Mom shrugged. “It was better on the model in the catalogue.”

“Well, Honey, you certainly do look Reubenesque these days,” Nancy grinned.

“Reuben who?” I asked suspiciously.

“You know, that famous painter who specialized in fa … er … women of generous proportions.”

“You used to say that I was Victorian, like Kate Winslet in ‘Titanic.’ ” Turning sideways for a different view, I muttered, “I should have brought my Spanx.”

“What’s that?” Mom asked.

“A type of body girdle, Ma,” Nancy explained.

Mother wrinkled her nose. “You don’t need a girdle,” she scoffed.

“That’s right,” I poo-poo’d my sibling. “I’m just full-figured!”

Nancy and I got giddier as Mom continued to sort out her goodies. We mock-shoved each other out of the way while jockeying for mirror space; shrieked “Me first! Me first!” with every new item; pretend-quarreled over who looked better in what; and at one point, collapsed in giggles after an impromptu “Mother likes you best!” routine. In the end, however, my pile of clothing was definitely the largest and no one was surprised. I did feel a little guilty about it, though, until Mom briefly left the room and we heard her unzipping a garment bag in the den. When she returned, she was carrying one of the most mouth-watering garments that I’d EVER seen.

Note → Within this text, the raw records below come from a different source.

/-! `Sys2Proof.Machine.Save` -/

theorem execPreemptRequest_memOk (ok : s.MemOk) : (execPreemptRequest c s).MemOk :=
  Out.ite_memOk (State.setCore_memOk ok) (State.setCore_memOk ok)
theorem execPreemptTake_memOk (ok : s.MemOk) : (execPreemptTake c s).MemOk := State.ite_memOk (State.setCore_memOk ok) ok
theorem State.toJournal_memOk (ok : s.MemOk) : (s.toJournal c m).MemOk := by
  refine State.ite_memOk ok ?_
  split
  next e => exact State.putCmd_memOk (State.dropCmdReqs_memOk (memOk_of_pair e (State.stopStream_memOk ok)))
theorem State.restCmds_memOk (ok : s.MemOk) : (s.restCmds c).MemOk :=
  foldl_memOk (State.loseBlocks_memOk ok) (fun _ _ => State.toJournal_memOk)
theorem State.packImages_memOk {fn : Nat} (ok : s.MemOk) : (s.packImages fn).MemOk := by
  refine State.ite_memOk ok ?_
  have stored {base : Nat} {ws : List (Nat × List Byte × List Nat)} : (ws.foldl (fun (s : State) m =>
      { s.store (base + m.1) m.2.1 with ecc := clearEcc s.ecc (base + m.1) m.2.1.length false }) s).MemOk :=
    foldl_memOk ok fun _ _ ok => (State.store_memOk ok :)
  refine stored.of_map rfl rfl fun v => ?_
  split <;> rfl
theorem State.putImage_memOk {fn : Nat} {img : List Byte} (ok : s.MemOk) : (s.putImage fn img).1.MemOk :=
  State.store_memOk (State.packImages_memOk ok)
theorem State.setTq_memOk {i : Nat} {r : Option TrapRec} (ok : s.MemOk) : (s.setTq i r).MemOk := ok
theorem State.goOn_memOk {since t : Nat} (ok : s.MemOk) : (s.goOn c since t).MemOk := State.setCore_memOk ok
theorem State.answerPre_memOk {code : Nat} (ok : s.MemOk) : (s.answerPre c code).MemOk :=
  State.ite_memOk (State.setCore_memOk ok) ok
theorem State.keptCells_wf {x : Ctx} (ok : s.MemOk) : (s.keptCells c x).wf = true := Memory.filter_wf _ _ ok.1

theorem State.saveAs_memOk {phase : Phase} {since ready : Nat} (ok : s.MemOk) : (s.saveAs c phase since ready).MemOk := by
  have imaged {p : Prop} [Decidable p] {ms : List Cmd} {fn : Nat} {img : List Byte} :
      (if p then { ((ms.foldl (fun (s : State) m => s.dropCmdReqs c m.seq) (s.answerPre c 0)).putImage fn img).1 with
        free := ((ms.foldl (fun (s : State) m => s.dropCmdReqs c m.seq) (s.answerPre c 0)).putImage fn img).1.free + 1 }
       else ((ms.foldl (fun (s : State) m => s.dropCmdReqs c m.seq) (s.answerPre c 0)).putImage fn img).1).MemOk :=
    have put := State.putImage_memOk (foldl_memOk (State.answerPre_memOk ok) fun _ _ => State.dropCmdReqs_memOk)
    State.ite_memOk put put
  exact State.freeCore_memOk (State.MemOk.of_add (State.traceRec_memOk imaged) rfl rfl (State.keptCells_wf imaged))
theorem State.finishSave_memOk {st : Stop} (ok : s.MemOk) : (s.finishSave c st).MemOk := by
  have rest := State.restCmds_memOk (c := c) ok
  unfold State.finishSave
  dsimp only
  split
  · exact State.ite_memOk (State.ite_memOk (State.saveAs_memOk rest) (State.saveAs_memOk rest))
        (State.goOn_memOk (State.answerPre_memOk rest))
  · split
    · exact ok
    next i _ =>
      refine State.ite_memOk (State.setCore_memOk (State.setTq_memOk (State.ite_memOk rest (State.answerPre_memOk rest))))
        (State.ite_memOk (State.saveAs_memOk (State.setTq_memOk rest)) ?_)
      generalize hp : State.putImage _ _ _ = p
      have put : p.1.MemOk := hp ▸ State.putImage_memOk rest
      refine State.retire_memOk ?_
      dsimp only [State.MemOk]
      exact State.setTq_memOk put
theorem execContextSaved_memOk (ok : s.MemOk) : (execContextSaved c s).MemOk := by
  unfold execContextSaved
  split
  · exact Out.ite_memOk (State.finishSave_memOk ok) ok
  · exact ok
theorem execContextResume_memOk (ok : s.MemOk) : (execContextResume c s).MemOk := by
  unfold execContextResume
  split
  · refine Out.ite_memOk ok ?_
    split
    · exact State.takeTrap_memOk (State.traceRec_memOk (State.cellClean_memOk
          (State.cellClean_memOk (foldl_memOk (State.goOn_memOk ok) (fun _ _ => State.journal_memOk)))))
    · exact State.traceRec_memOk (State.cellClean_memOk (State.cellClean_memOk
          (foldl_memOk (State.goOn_memOk ok) (fun _ _ => State.journal_memOk))))
  · exact ok
theorem State.tqRefuse_memOk {slot cmd : Nat} (ok : s.MemOk) : (s.tqRefuse slot cmd).MemOk := by
  unfold State.tqRefuse
  exact State.MemOk.upd ok rfl rfl
theorem State.tqDone_memOk {slot cmd : Nat} (ok : s.MemOk) : (s.tqDone slot cmd).MemOk := ok
theorem State.tqResume_memOk {slot : Nat} {drop : Bool} (ok : s.MemOk) : (s.tqResume slot drop).MemOk := by
  have act {d : CoreId} {q : BitVec 32} {u : State} (ok : u.MemOk) : ((if drop then u.dropCmd d q else u).replayFaulted
      d).MemOk :=
    State.replayFaulted_memOk (State.ite_memOk (State.dropCmd_memOk ok) ok)
  unfold State.tqResume
  dsimp only
  split
  · exact State.tqRefuse_memOk ok
  next r _ =>
    refine State.ite_memOk (State.tqRefuse_memOk ok) ?_
    split
    next i v _ =>
      refine State.tqDone_memOk ?_
      have ran := State.inSaved_memOk (i := i) ok fun _ => act (d := v.core) (q := r.seq)
      generalize s.inSaved i _ = u at ran ⊢
      split
      next e => exact ran.of_set ran.1 rfl (ran.cells e :)
      · exact ran
    · split
      · exact State.tqDone_memOk (State.goOn_memOk (act ok))
      · exact State.tqRefuse_memOk ok
theorem State.endSaved_memOk {i : Nat} {v : Saved} {status : Nat} (ok : s.MemOk) : (s.endSaved i v status).MemOk :=
  State.retireSteps_memOk (ok.of_subset rfl (List.eraseIdx_subset ..))
theorem State.tqKill_memOk {slot : Nat} (ok : s.MemOk) : (s.tqKill slot).MemOk := by
  unfold State.tqKill
  split
  · exact State.tqRefuse_memOk ok
  · refine State.ite_memOk (State.tqRefuse_memOk ok) ?_
    split
    · exact State.tqDone_memOk (State.endSaved_memOk ok)
    · split
      · exact State.tqDone_memOk (State.retire_memOk ok)
      · exact State.tqRefuse_memOk ok
theorem State.tqRelease_memOk {slot : Nat} (ok : s.MemOk) : (s.tqRelease slot).MemOk := by
  unfold State.tqRelease
  split
  · exact State.tqRefuse_memOk ok
  · refine State.ite_memOk (State.tqRefuse_memOk ok) ?_
    dsimp only
    split
    · exact State.tqDone_memOk (State.retire_memOk ok)
    · exact State.tqDone_memOk ok
theorem execTqcmdResume_memOk {w : Who} {slot : Fin 64} (ok : s.MemOk) : (execTqcmdResume w slot s).MemOk :=
  State.ite_memOk (State.tqResume_memOk ok) ok
theorem execTqcmdResumeDrop_memOk {w : Who} {slot : Fin 64} (ok : s.MemOk) : (execTqcmdResumeDrop w slot s).MemOk :=
  State.ite_memOk (State.tqResume_memOk ok) ok
theorem execTqcmdKill_memOk {w : Who} {slot : Fin 64} (ok : s.MemOk) : (execTqcmdKill w slot s).MemOk :=
  State.ite_memOk (State.tqKill_memOk ok) ok
theorem execTqcmdRelease_memOk {w : Who} {slot : Fin 64} (ok : s.MemOk) : (execTqcmdRelease w slot s).MemOk :=
  State.ite_memOk (State.tqRelease_memOk ok) ok
theorem State.flrQueues_memOk {f : Nat} (ok : s.MemOk) : (s.flrQueues f).MemOk :=
  foldl_memOk (foldl_memOk ok (fun _ _ ok1 => State.ite_memOk (State.setLq_memOk ok1) ok1))
      (fun _ _ ok1 => State.ite_memOk (State.setEq_memOk (foldl_memOk ok1 (fun _ _ => State.store_memOk))) ok1)
theorem State.dropReqs_memOk {f : Nat} (ok : s.MemOk) : (s.dropReqs f).MemOk := ok
theorem State.discard_memOk {x : Ctx} (ok : s.MemOk) : (s.discard c x).MemOk :=
  State.dropUser_memOk (State.closeSlots_memOk (State.spendNrg_memOk ok))
theorem State.flrContexts_memOk {f : Nat} (ok : s.MemOk) : (s.flrContexts f).MemOk := by
  unfold State.flrContexts
  dsimp only
  generalize hT : List.foldl _ _ _ = u
  have ran : u.MemOk := by
    rw [← hT]
    refine foldl_memOk (foldl_memOk (s := { s.dropReqs f with fwExts := _ }) (State.dropReqs_memOk (f := f) ok) fun s n ok => ?_)
      fun _ _ => State.discard_memOk
    have freed {s : State} {x : Ctx} {us : List WinUnit} {ps : List Pkt} {c : CoreId} (ok : s.MemOk) :
        ({ s.discard c x with winUnits := us, pkts := ps }.freeCore c).MemOk := by
      refine State.freeCore_memOk ?_
      dsimp only [State.MemOk]
      exact State.discard_memOk ok
    generalize Fin.ofNat 128 n = c
    refine State.ite_memOk (State.ite_memOk (State.setCore_memOk (freed ?_)) (freed ?_)) ?_
    all_goals exact State.setCore_memOk ok
  exact ran.of_subset rfl List.filter_sublist.subset
theorem execFrst_memOk {w : CtlW} (ok : s.MemOk) : (execFrst w s).MemOk :=
  Out.ite_memOk ok (State.setFunc_memOk (State.flrContexts_memOk (State.flrQueues_memOk ok)))
theorem State.dropTlb_memOk {p : TlbEnt → Bool} (ok : s.MemOk) : (s.dropTlb p).MemOk := ok
theorem State.flrScrub_memOk {f : Nat} (ok : s.MemOk) : (s.flrScrub f).MemOk := by
  unfold State.flrScrub
  extract_lets x swept dropped own
  have cleared : swept.MemOk := foldl_memOk ok fun u d ok => by
    dsimp only
    split
    · exact ok
    · exact ok.of_mem (Memory.filter_wf _ _ ok.1) rfl
  obtain ⟨hmem, hsaved⟩ : dropped.MemOk := State.dropTlb_memOk cleared
  exact ⟨hmem, hsaved⟩
theorem execFlrDrainDone_memOk {f : Fin 16} (ok : s.MemOk) : (execFlrDrainDone f s).MemOk :=
  Out.ite_memOk ok (Out.ite_memOk (State.setFunc_memOk ok) (State.setFunc_memOk (State.flrScrub_memOk ok)))
theorem execInval_memOk {w : CtlW} (ok : s.MemOk) : (execInval w s).MemOk := Out.ite_memOk ok (State.setFunc_memOk ok)
theorem execInvalComplete_memOk {f : Fin 16} (ok : s.MemOk) : (execInvalComplete f s).MemOk :=
  Out.ite_memOk ok (State.setFunc_memOk ok)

Classically cut in a ’50s style, its blue, purple, and pale gold stripes blended together so subtly that the fabric seemed to shimmer. She handed it to Nancy, saying “I bought this dress for a party. It’s only been worn once.” Nancy carefully stepped into it, buttoned the shiny, faux pearls and then pulled at the belt. As slender as she was, even sucking in her tummy she could barely get it hooked.

“Whoa, Mom!” we exclaimed in stereo. “You must have been so tiny!”

“And, I’d already had two babies by then,” Mom told us, adding with a twinkle in her eye, “Nancy, you look like I USED to.”